Received-SPF: pass (google.com: best guess record for domain of linux-kernel-owner@vger.kernel.org designates 209.132.180.67 as permitted sender) client-ip=209.132.180.67;
Subject: Re: INFO: rcu detected stall in shmem_fault
To:     Michal Hocko <mhocko@kernel.org>
Cc:     syzbot <syzbot+77e6b28a7a7106ad0def@syzkaller.appspotmail.com>,
        hannes@cmpxchg.org, akpm@linux-foundation.org, guro@fb.com,
        kirill.shutemov@linux.intel.com, linux-kernel@vger.kernel.org,
        linux-mm@kvack.org, rientjes@google.com,
        syzkaller-bugs@googlegroups.com, yang.s@alibaba-inc.com,
        Sergey Senozhatsky <sergey.senozhatsky.work@gmail.com>,
        Sergey Senozhatsky <sergey.senozhatsky@gmail.com>,
        Petr Mladek <pmladek@suse.com>
References: <000000000000dc48d40577d4a587@google.com>
 <201810100012.w9A0Cjtn047782@www262.sakura.ne.jp>
 <20181010085945.GC5873@dhcp22.suse.cz>
From:   Tetsuo Handa <penguin-kernel@i-love.sakura.ne.jp>
Message-ID: <e72f799e-0634-f958-1af0-291f8577f4e8@i-love.sakura.ne.jp>
Date:   Wed, 10 Oct 2018 19:43:38 +0900
User-Agent: Mozilla/5.0 (Windows NT 6.3; WOW64; rv:52.0) Gecko/20100101
 Thunderbird/52.9.1
MIME-Version: 1.0
In-Reply-To: <20181010085945.GC5873@dhcp22.suse.cz>
Content-Type: text/plain; charset=utf-8
Content-Language: en-US
Content-Transfer-Encoding: 7bit
Sender: linux-kernel-owner@vger.kernel.org
Precedence: bulk

On 2018/10/10 17:59, Michal Hocko wrote:
> On Wed 10-10-18 09:12:45, Tetsuo Handa wrote:
>> syzbot is hitting RCU stall due to memcg-OOM event.
>> https://syzkaller.appspot.com/bug?id=4ae3fff7fcf4c33a47c1192d2d62d2e03efffa64
> 
> This is really interesting.

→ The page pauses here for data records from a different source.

-- ==== Sys2Proof/Laws/State.lean ====
section
/-! SUPPORT. What each update of the state leaves as it was, one lemma per field, true by unfolding; and what it writes. -/

namespace Sys2Proof.Machine

/-! `modTrack`: one branch's tracking items. -/

@[simp] theorem modTrack_pins (b : Branch) (f : Track → Track) (s : State) : (modTrack b f s).pins = s.pins := rfl
@[simp] theorem modTrack_clock (b : Branch) (f : Track → Track) (s : State) : (modTrack b f s).clock = s.clock := rfl
@[simp] theorem modTrack_oc (b : Branch) (f : Track → Track) (s : State) : (modTrack b f s).oc = s.oc := rfl
@[simp] theorem modTrack_slr (b : Branch) (f : Track → Track) (s : State) : (modTrack b f s).slr = s.slr := rfl
@[simp] theorem modTrack_ct_settings (b : Branch) (f : Track → Track) (s : State) : (modTrack b f s).ct.settings = s.ct.settings :=
  rfl
@[simp] theorem modTrack_ct_nominal (b : Branch) (f : Track → Track) (s : State) : (modTrack b f s).ct.nominal = s.ct.nominal := rfl
@[simp] theorem modTrack_ct_progress (b : Branch) (f : Track → Track) (s : State) : (modTrack b f s).ct.progress = s.ct.progress :=
  rfl
@[simp] theorem modTrack_bdu (b : Branch) (f : Track → Track) (s : State) : (modTrack b f s).bdu = s.bdu := rfl
@[simp] theorem modTrack_table (b : Branch) (f : Track → Track) (s : State) : (modTrack b f s).table = s.table := rfl
@[simp] theorem modTrack_vlc (b : Branch) (f : Track → Track) (s : State) : (modTrack b f s).vlc = s.vlc := rfl
@[simp] theorem modTrack_causes (b : Branch) (f : Track → Track) (s : State) : (modTrack b f s).causes = s.causes := rfl
@[simp] theorem modTrack_pli (b : Branch) (f : Track → Track) (s : State) : (modTrack b f s).pli = s.pli := rfl
@[simp] theorem modTrack_hr (b : Branch) (f : Track → Track) (s : State) : (modTrack b f s).hr = s.hr := rfl
@[simp] theorem modTrack_sli (b : Branch) (f : Track → Track) (s : State) : (modTrack b f s).sli = s.sli := rfl
@[simp] theorem modTrack_pending (b : Branch) (f : Track → Track) (s : State) : (modTrack b f s).pending = s.pending := rfl

/-! `modDemand`: one branch's demand items. -/

@[simp] theorem modDemand_pins (b : Branch) (f : BranchDemand → BranchDemand) (s : State) : (modDemand b f s).pins = s.pins := rfl
@[simp] theorem modDemand_clock (b : Branch) (f : BranchDemand → BranchDemand) (s : State) : (modDemand b f s).clock = s.clock :=
  rfl
@[simp] theorem modDemand_oc (b : Branch) (f : BranchDemand → BranchDemand) (s : State) : (modDemand b f s).oc = s.oc := rfl
@[simp] theorem modDemand_slr (b : Branch) (f : BranchDemand → BranchDemand) (s : State) : (modDemand b f s).slr = s.slr := rfl
@[simp] theorem modDemand_ct (b : Branch) (f : BranchDemand → BranchDemand) (s : State) : (modDemand b f s).ct = s.ct := rfl
@[simp] theorem modDemand_bdu_shares (b : Branch) (f : BranchDemand → BranchDemand) (s : State) : (modDemand b f s).bdu.shares = s.bdu.shares :=
  rfl
@[simp] theorem modDemand_bdu_lines (b : Branch) (f : BranchDemand → BranchDemand) (s : State) : (modDemand b f s).bdu.lines = s.bdu.lines :=
  rfl
@[simp] theorem modDemand_table (b : Branch) (f : BranchDemand → BranchDemand) (s : State) : (modDemand b f s).table = s.table :=
  rfl
@[simp] theorem modDemand_vlc (b : Branch) (f : BranchDemand → BranchDemand) (s : State) : (modDemand b f s).vlc = s.vlc := rfl
@[simp] theorem modDemand_causes (b : Branch) (f : BranchDemand → BranchDemand) (s : State) : (modDemand b f s).causes = s.causes :=
  rfl
@[simp] theorem modDemand_pli (b : Branch) (f : BranchDemand → BranchDemand) (s : State) : (modDemand b f s).pli = s.pli := rfl
@[simp] theorem modDemand_hr (b : Branch) (f : BranchDemand → BranchDemand) (s : State) : (modDemand b f s).hr = s.hr := rfl
@[simp] theorem modDemand_sli (b : Branch) (f : BranchDemand → BranchDemand) (s : State) : (modDemand b f s).sli = s.sli := rfl
@[simp] theorem modDemand_pending (b : Branch) (f : BranchDemand → BranchDemand) (s : State) : (modDemand b f s).pending = s.pending :=
  rfl

/-! `modChannel`: one channel's items. -/

@[simp] theorem modChannel_pins (c : ValveChannel) (f : ChannelState → ChannelState) (s : State) : (modChannel c f s).pins = s.pins :=
  rfl
@[simp] theorem modChannel_clock (c : ValveChannel) (f : ChannelState → ChannelState) (s : State) : (modChannel c f s).clock = s.clock :=
  rfl
@[simp] theorem modChannel_oc (c : ValveChannel) (f : ChannelState → ChannelState) (s : State) : (modChannel c f s).oc = s.oc := rfl
@[simp] theorem modChannel_slr (c : ValveChannel) (f : ChannelState → ChannelState) (s : State) : (modChannel c f s).slr = s.slr :=
  rfl
@[simp] theorem modChannel_ct (c : ValveChannel) (f : ChannelState → ChannelState) (s : State) : (modChannel c f s).ct = s.ct := rfl
@[simp] theorem modChannel_bdu (c : ValveChannel) (f : ChannelState → ChannelState) (s : State) : (modChannel c f s).bdu = s.bdu :=
  rfl
@[simp] theorem modChannel_table (c : ValveChannel) (f : ChannelState → ChannelState) (s : State) : (modChannel c f s).table = s.table :=
  rfl
@[simp] theorem modChannel_vlc_map (c : ValveChannel) (f : ChannelState → ChannelState) (s : State) : (modChannel c f s).vlc.map = s.vlc.map :=
  rfl
@[simp] theorem modChannel_vlc_groups (c : ValveChannel) (f : ChannelState → ChannelState) (s : State) : (modChannel c f s).vlc.groups = s.vlc.groups :=
  rfl
@[simp] theorem modChannel_vlc_firing (c : ValveChannel) (f : ChannelState → ChannelState) (s : State) : (modChannel c f s).vlc.firing = s.vlc.firing :=
  rfl
@[simp] theorem modChannel_vlc_settings (c : ValveChannel) (f : ChannelState → ChannelState) (s : State) : (modChannel c f s).vlc.settings = s.vlc.settings :=
  rfl
@[simp] theorem modChannel_causes (c : ValveChannel) (f : ChannelState → ChannelState) (s : State) : (modChannel c f s).causes = s.causes :=
  rfl
@[simp] theorem modChannel_pli (c : ValveChannel) (f : ChannelState → ChannelState) (s : State) : (modChannel c f s).pli = s.pli :=
  rfl
@[simp] theorem modChannel_hr (c : ValveChannel) (f : ChannelState → ChannelState) (s : State) : (modChannel c f s).hr = s.hr := rfl
@[simp] theorem modChannel_sli (c : ValveChannel) (f : ChannelState → ChannelState) (s : State) : (modChannel c f s).sli = s.sli :=
  rfl
@[simp] theorem modChannel_pending (c : ValveChannel) (f : ChannelState → ChannelState) (s : State) : (modChannel c f s).pending = s.pending :=
  rfl

/-! `modGroup`: one group's items. -/

@[simp] theorem modGroup_pins (g : Group) (f : GroupState → GroupState) (s : State) : (modGroup g f s).pins = s.pins := rfl
@[simp] theorem modGroup_clock (g : Group) (f : GroupState → GroupState) (s : State) : (modGroup g f s).clock = s.clock := rfl
@[simp] theorem modGroup_oc (g : Group) (f : GroupState → GroupState) (s : State) : (modGroup g f s).oc = s.oc := rfl
@[simp] theorem modGroup_slr (g : Group) (f : GroupState → GroupState) (s : State) : (modGroup g f s).slr = s.slr := rfl
@[simp] theorem modGroup_ct (g : Group) (f : GroupState → GroupState) (s : State) : (modGroup g f s).ct = s.ct := rfl
@[simp] theorem modGroup_bdu (g : Group) (f : GroupState → GroupState) (s : State) : (modGroup g f s).bdu = s.bdu := rfl
@[simp] theorem modGroup_table (g : Group) (f : GroupState → GroupState) (s : State) : (modGroup g f s).table = s.table := rfl
@[simp] theorem modGroup_vlc_map (g : Group) (f : GroupState → GroupState) (s : State) : (modGroup g f s).vlc.map = s.vlc.map := rfl
@[simp] theorem modGroup_vlc_channels (g : Group) (f : GroupState → GroupState) (s : State) : (modGroup g f s).vlc.channels = s.vlc.channels :=
  rfl
@[simp] theorem modGroup_vlc_firing (g : Group) (f : GroupState → GroupState) (s : State) : (modGroup g f s).vlc.firing = s.vlc.firing :=
  rfl
@[simp] theorem modGroup_vlc_settings (g : Group) (f : GroupState → GroupState) (s : State) : (modGroup g f s).vlc.settings = s.vlc.settings :=
  rfl
@[simp] theorem modGroup_causes (g : Group) (f : GroupState → GroupState) (s : State) : (modGroup g f s).causes = s.causes := rfl
@[simp] theorem modGroup_pli (g : Group) (f : GroupState → GroupState) (s : State) : (modGroup g f s).pli = s.pli := rfl
@[simp] theorem modGroup_hr (g : Group) (f : GroupState → GroupState) (s : State) : (modGroup g f s).hr = s.hr := rfl
@[simp] theorem modGroup_sli (g : Group) (f : GroupState → GroupState) (s : State) : (modGroup g f s).sli = s.sli := rfl
@[simp] theorem modGroup_pending (g : Group) (f : GroupState → GroupState) (s : State) : (modGroup g f s).pending = s.pending := rfl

If we do not have any eligible oom victim we
> simply force the charge (allow to proceed and go over the hard limit)
> and break the isolation. That means that the caller gets back to running
> and realease all locks take on the way.

What happens if the caller continued trying to allocate more memory
because the caller cannot be noticed by SIGKILL from the OOM killer?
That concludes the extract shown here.